I wanted to see whether I could change the num and be allowed to see a different order, and I could. Not only that I could also edit the order! If that was not enough, the order could be changed after it had been placed. This eyeretailer automates the spectacle process, and makes their own glasses based on prescriptions uploaded by the users or powers manually entered. I could change someone’s order and have them fight the eyeretailer for messing up their eyepowers.

I could also download their prescription, and see their doctor’s name, sometimes receipt and addresses, and to my surprise I found some clients from India (surprise because I believed that since they had different domains (.com India) and (.us USA) they would have different DC’s. But then, they were using PHP with extensions too.)

The problems did not end there, the orderId field was being injected into the database query logic unfiltered or badly filtered and lead to full blown error messages when special characters were passed . The schema of the underlying SQL database was exposed as well, and more intrusive measures at this point to exploit would be unauthorized, and hence I did not go ahead with any of that. Also, I ran no automated tools or floods on the web application as I had no prior permission from the eyeretailer to run such scans.

The process

I had discovered this bug in mid December- with little information on how the disclosure works I came to know from what I read online is that the ethics of the process is that we notify the company first before making any kind of disclosure on public forums. I emailed Lenksart mentioning what I had found, attaching the screenshot, and asking them to fix the bug.

The company had multiple representatives reach out to me, and I had to explain to each one of them that what I had reported was not a customer grievance , and I was just a security enthusiast who had stumbled upon it.

I waited for about 2 weeks , before they replied that this issue has been fixed and the technical team has been alerted. It had not been fixed, and so I mailed them again . They asked me to be on a conference call with their developer team to describe the issue. At that time , I was having issues with my cellular network and getting my service transferred (Thanks AT&T!), and so I conveyed that I would prefer a Google hangouts call instead, or skype.

After this there was no communication between me and the concerned team. In february however, I decided to make a LinkedIn post about the exploit. Unfortunately, in my callousness I mentioned a bit too much information about the exploit. Many people were now exploiting this bug and hitting their website.

I was blisfully unaware, until I had someone from the security team reach out to me and explain me the situation over a zoom call.

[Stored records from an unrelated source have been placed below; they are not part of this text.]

-- ==== Sys2Proof/Machine/Forms.lean ====
section
/-! DEFINITION. The form table: what each instruction's fields hold, which prefixes, executors and roles it accepts
(R41 to R46, R60 to R64, R72 to R80, R129 to R131, R159, R160, R187, R188, R224, R237, R273, R274, R299, R302, R325,
R373, R406), and the opcode values (R70 to R75). -/

namespace Sys2Proof

/-- The operand levels a field accepts (R43). -/
structure Lv where
  q   : Bool
  o   : Bool
  v   : Bool
  s   : Bool
  imm : Bool
  vo  : Bool
deriving DecidableEq, Repr

namespace Lv
def any : Lv := ⟨true, true, true, true, true, true⟩
def noImm : Lv := ⟨true, true, true, true, false, true⟩
def sImm : Lv := ⟨false, false, false, true, true, false⟩
def sOnly : Lv := ⟨false, false, false, true, false, false⟩
def immOnly : Lv := ⟨false, false, false, false, true, false⟩
/-- A destination at every level (R44); `noS` leaves S out. -/
def dst : Lv := ⟨true, true, true, true, false, true⟩
def dstNoS : Lv := ⟨true, true, true, false, false, true⟩
def dstQS : Lv := ⟨true, false, false, true, false, false⟩
def vOnly : Lv := ⟨false, false, true, false, false, false⟩
def ovLink : Lv := ⟨true, true, true, false, false, false⟩
def atcasD : Lv := ⟨false, true, true, true, false, true⟩
def spAddr : Lv := ⟨false, true, true, true, true, true⟩
end Lv

/-- What a 12-bit operand field holds. -/
inductive Fld where
  | zero                       -- unused: all zeros (R42)
  | val  (l : Lv) (w : Wd)     -- an operand of w bits at one of the levels l
  | tile                       -- a tile handle at the immediate level (R273)
  | tileOpt                    -- a tile handle, or 0x000 for none (R325)
  | mgtOnly (w : Wd)           -- S or immediate on a management core, else zero (R302, R406)
  | base (l : Lv)              -- names the first register of a group; the entry checks the group
  | sbase (m : Nat)            -- an S register whose index is a multiple of m
  | smax (n : Nat)             -- an S destination with index at most n (the first of a group)
deriving DecidableEq, Repr

/-- What the 8-bit source C holds. -/
inductive CFld where
  | zero
  | val (l : Lv) (w : Wd)
  | policy                     -- S or 0x00 (R188)
  | pred                       -- a predicate selector (R77)
  | fmt                        -- a format pair (R77)
  | tile                       -- [3:0] a tile, [7:4] zero (R273)
  | sbase (m : Nat)            -- an S register whose index is a multiple of m
  | mode                       -- the selector of MRESC (R315)
deriving DecidableEq, Repr

/-- What an accepted arithmetic prefix may carry (R60, R131, R160, R188, R274). -/
structure ArAcc where
  rnds : List Rnd
  sats : List Sat
  neg  : BitVec 6
deriving DecidableEq, Repr

/-- The executors of R79. -/
structure ExSet where
  str : Bool
  bob : Bool
  mgt : Bool
  pkg : Bool
deriving DecidableEq, Repr

namespace ExSet
def all : ExSet := ⟨true, true, true, true⟩
def str' : ExSet := ⟨true, false, false, false⟩
def bob' : ExSet := ⟨false, true, false, false⟩
def sb : ExSet := ⟨true, true, false, false⟩
def sbm : ExSet := ⟨true, true, true, false⟩
def mp : ExSet := ⟨false, false, true, true⟩
def m : ExSet := ⟨false, false, true, false⟩
end ExSet

/-- The strand roles that may issue a form (R299): general, producer, matrix-issue, normaliser. -/
structure RoleSet where
  gen  : Bool
  prod : Bool
  mtx  : Bool
  norm : Bool
deriving DecidableEq, Repr

def RoleSet.all : RoleSet := ⟨true, true, true, true⟩
def RoleSet.kv : RoleSet := ⟨true, true, false, false⟩
def RoleSet.mloop : RoleSet := ⟨true, false, true, false⟩
def RoleSet.mrow : RoleSet := ⟨true, false, false, true⟩
def RoleSet.mstt : RoleSet := ⟨true, false, true, true⟩

/-- One form's description. -/
structure Spec where
  d    : Fld
  a    : Fld
  b    : Fld
  c    : CFld
  ar   : Option ArAcc := none
  long : Bool := false         -- long-latency: lookahead may be nonzero (R78)
  ex   : ExSet := ExSet.all
  role : RoleSet := RoleSet.all
deriving DecidableEq, Repr

def ITy.wd : ITy → Wd
  | .s32 => .w32 | .n32 => .w32 | .s64 => .w64 | .n64 => .w64
def ITy.signed : ITy → Bool
  | .s32 => true | .n32 => false | .s64 => true | .n64 => false
def FTy.wd : FTy → Wd
  | .f64 => .w64 | .f32 => .w32 | .f16 => .w32 | .bf16 => .w32
def FTy3.ty : FTy3 → FTy
  | .f32 => .f32 | .f16 => .f16 | .bf16 => .bf16
def Wd.n : Wd → Nat
  | .w32 => 32 | .w64 => 64
def LdW.wd : LdW → Wd
  | .b64 => .w64 | .n8 => .w32 | .s8 => .w32 | .n16 => .w32 | .s16 => .w32 | .b32 => .w32
def LdW.bytes : LdW → Nat
  | .n8 => 1 | .s8 => 1 | .n16 => 2 | .s16 => 2 | .b32 => 4 | .b64 => 8
def StW.wd : StW → Wd
  | .b64 => .w64 | .b8 => .w32 | .b16 => .w32 | .b32 => .w32
def StW.bytes : StW → Nat
  | .b8 => 1 | .b16 => 2 | .b32 => 4 | .b64 => 8
def RedOp.wd : RedOp → Wd
  | .addN64 => .w64
  | .addN32 => .w32 | .addF32 => .w32 | .addBF16 => .w32 | .addF16 => .w32 | .addOrdF32 => .w32 | .addOrdBF16 => .w32
  | .minS32 => .w32 | .maxS32 => .w32 | .minF32 => .w32 | .maxF32 => .w32
def RedOp.ord : RedOp → Bool
  | .addOrdF32 => true | .addOrdBF16 => true
  | .addN32 => false | .addN64 => false | .addF32 => false | .addBF16 => false | .addF16 => false
  | .minS32 => false | .maxS32 => false | .minF32 => false | .maxF32 => false
/-- The plain and ordered float additions, which take an arithmetic prefix (R188). -/
def RedOp.floatAdd : RedOp → Bool
  | .addF32 => true | .addBF16 => true | .addF16 => true | .addOrdF32 => true | .addOrdBF16 => true
  | .addN32 => false | .addN64 => false | .minS32 => false | .maxS32 => false | .minF32 => false | .maxF32 => false
/-- Address width of a space (R174). -/
def Space.aw : Space → Wd
  | .g => .w64 | .sp => .w32 | .sw => .w32 | .spool => .w32
def Space.ex : Space → ExSet
  | .g => ExSet.all | .spool => ExSet.all | .sp => ExSet.sb | .sw => ExSet.sb

def allRnd : List Rnd := [.rne, .rtz, .rup, .rdn, .rna, .sr]
def detRnd : List Rnd := [.rne, .rtz, .rup, .rdn, .rna]

namespace ArAcc
/-- IADD, ISUB, IMUL, IMAD, IABS (R131). -/
def sati : ArAcc := ⟨[.rne], [.none, .sati], 0⟩
/-- FADD to DOT2 (R160), with the NEGABS bits of the sources used. -/
def full (n : BitVec 6) : ArAcc := ⟨allRnd, [.none, .satf], n⟩
def cmp (n : BitVec 6) : ArAcc := ⟨[.rne], [.none], n⟩
def recip : ArAcc := ⟨detRnd, [.none, .satf], 0x03⟩
def trans : ArAcc := ⟨[.rne], [.none, .satf], 0x03⟩
def cvtF : ArAcc := ⟨allRnd, [.none, .satf], 0⟩
def cvtI : ArAcc := ⟨allRnd, [.none, .sati], 0⟩
def plain : ArAcc := ⟨[.rne], [.none], 0⟩
def red : ArAcc := ⟨[.rne, .sr], [.none, .satf], 0x0C⟩
def maddt : ArAcc := ⟨detRnd, [.none, .satf], 0⟩
end ArAcc

/-- The short instruction's fields laid out as its long twin's (R71): the destination is queue-only. Source C names
P7 in ISET and FSET, so no predicate is written. -/
def SArgs.args (x : SArgs) (c : Opnd) : Args :=
  { g := x.g, look := 0, d := .q 0, a := x.a, b := x.b, c := c, ar := x.ar, mp := .none }

/-- The format pair of CVT, PACK, RND, UNPK, MXSC: destination [7:4], source [3:0] (R77). -/
def fmtDst (c : Opnd) : Nat := match c with | .sel r => r.toNat / 16 | _ => 0
def fmtSrc (c : Opnd) : Nat := match c with | .sel r => r.toNat % 16 | _ => 0

/-- Format codes 0x0 to 0x6 are the float formats of CVT, 0x8 to 0xF the integer formats (R77). -/
def isFloatCode (n : Nat) : Bool := n < 7
def isIntCode (n : Nat) : Bool := 8 ≤ n && n < 16

/-- Pairs CVT accepts (R167). -/
def cvtPairOk (dst src : Nat) : Bool :=
  (isFloatCode src && ((isFloatCode dst && dst != src) || isIntCode dst)) ||
  (isIntCode src && (isFloatCode dst || (isIntCode dst && dst != src))) ||
  (src == 0 && dst == 7) || (src == 7 && dst == 0)

/-- Pairs PACK accepts (R169). -/
def packPairOk (dst src : Nat) : Bool :=
  (src == 0 && (dst == 1 || dst == 2 || dst == 4 || dst == 5 || dst == 6)) ||
  ((src == 0 || src == 0xB || src == 0xF) && (dst == 0x8 || dst == 0x9 || dst == 0xA || dst == 0xD || dst == 0xE))

/-- Pairs UNPK accepts (R170). -/
def unpkPairOk (dst src : Nat) : Bool :=
  (dst == 0 && (src == 1 || src == 2 || src == 4 || src == 5 || src == 6)) ||
  (dst == 0xB && (src == 0x8 || src == 0x9 || src == 0xA)) ||
  (dst == 0xF && (src == 0xD || src == 0xE))

/-- Pairs RND accepts: the target is the destination format (R171). -/
def rndPairOk (tgt src : Nat) : Bool :=
  (src == 3 && (tgt == 0 || tgt == 1 || tgt == 2 || tgt == 4 || tgt == 5 || tgt == 6)) ||
  (src == 0 && (tgt == 1 || tgt == 2 || tgt == 4 || tgt == 5 || tgt == 6)) ||
  ((src == 1 || src == 2) && (tgt == 4 || tgt == 5 || tgt == 6))

/-- Pairs MXSC accepts (R172). -/
def mxscPairOk (elem src : Nat) : Bool :=
  (src == 0 || src == 1 || src == 2) && (elem == 4 || elem == 5 || elem == 6)

/-- Pairs MCVT accepts: (fmt, F32) (R283). -/
def mcvtPairOk (dst src : Nat) : Bool :=
  src == 0 && (dst == 1 || dst == 2 || dst == 4 || dst == 5 || dst == 6)

/-- Width of a format code's operand: F64 and S64 take two locations (R148). -/
def fmtWd (n : Nat) : Wd := if n == 3 || n == 0xC then .w64 else .w32

def Spec.arith2 (w : Wd) (ar : Option ArAcc) : Spec :=
  { d := .val Lv.dst w, a := .val Lv.any w, b := .val Lv.any w, c := .zero, ar := ar }

def Spec.unary (dw w : Wd) (ar : Option ArAcc) : Spec :=
  { d := .val Lv.dst dw, a := .val Lv.any w, b := .zero, c := .zero, ar := ar }

def Spec.shift (w : Wd) : Spec :=
  { d := .val Lv.dst w, a := .val Lv.any w, b := .val Lv.any .w32, c := .zero }

def Spec.flt2 (w : Wd) (ar : ArAcc) : Spec :=
  { d := .val Lv.dstNoS w, a := .val Lv.any w, b := .val Lv.any w, c := .zero, ar := some ar, ex := ExSet.str' }

def Spec.trans (ar : ArAcc) : Spec :=
  { d := .val Lv.dstNoS .w32, a := .val Lv.any .w32, b := .zero, c := .zero, ar := some ar, long := true, ex := ExSet.str' }

def Spec.none : Spec := { d := .zero, a := .zero, b := .zero, c := .zero }

/-- A copy, with its descriptor base in source C (R237). -/
def Spec.copy : Spec :=
  { d := .zero, a := .val Lv.sImm .w32, b := .val Lv.sImm .w32, c := .sbase 16, long := true, ex := ExSet.sb }

/-- Two S-or-immediate sources and no destination. -/
def Spec.two (wa wb : Wd) (long : Bool) (ex : ExSet) : Spec :=
  { d := .zero, a := .val Lv.sImm wa, b := .val Lv.sImm wb, c := .zero, long := long, ex := ex }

I took down the linkedin post and blog and apologized for the inconvenience caused. After this a prompt patch was put in place to prevent the bug from being exploited.

Lesson from the experience

This being my first bounty brought with it some important insights- I learned that before exposing a bug or exploit , the meat of the exploit and the company name must be hidden before there is a confirmation from the other side.

As a matter of fact, a lot of Indian companies do not have active bug bounty programs, and in lieu of that the disclosure and reward policies are not in place due to which an exposed bug could be exploited for damage.

To more responsible bug hunting ahead!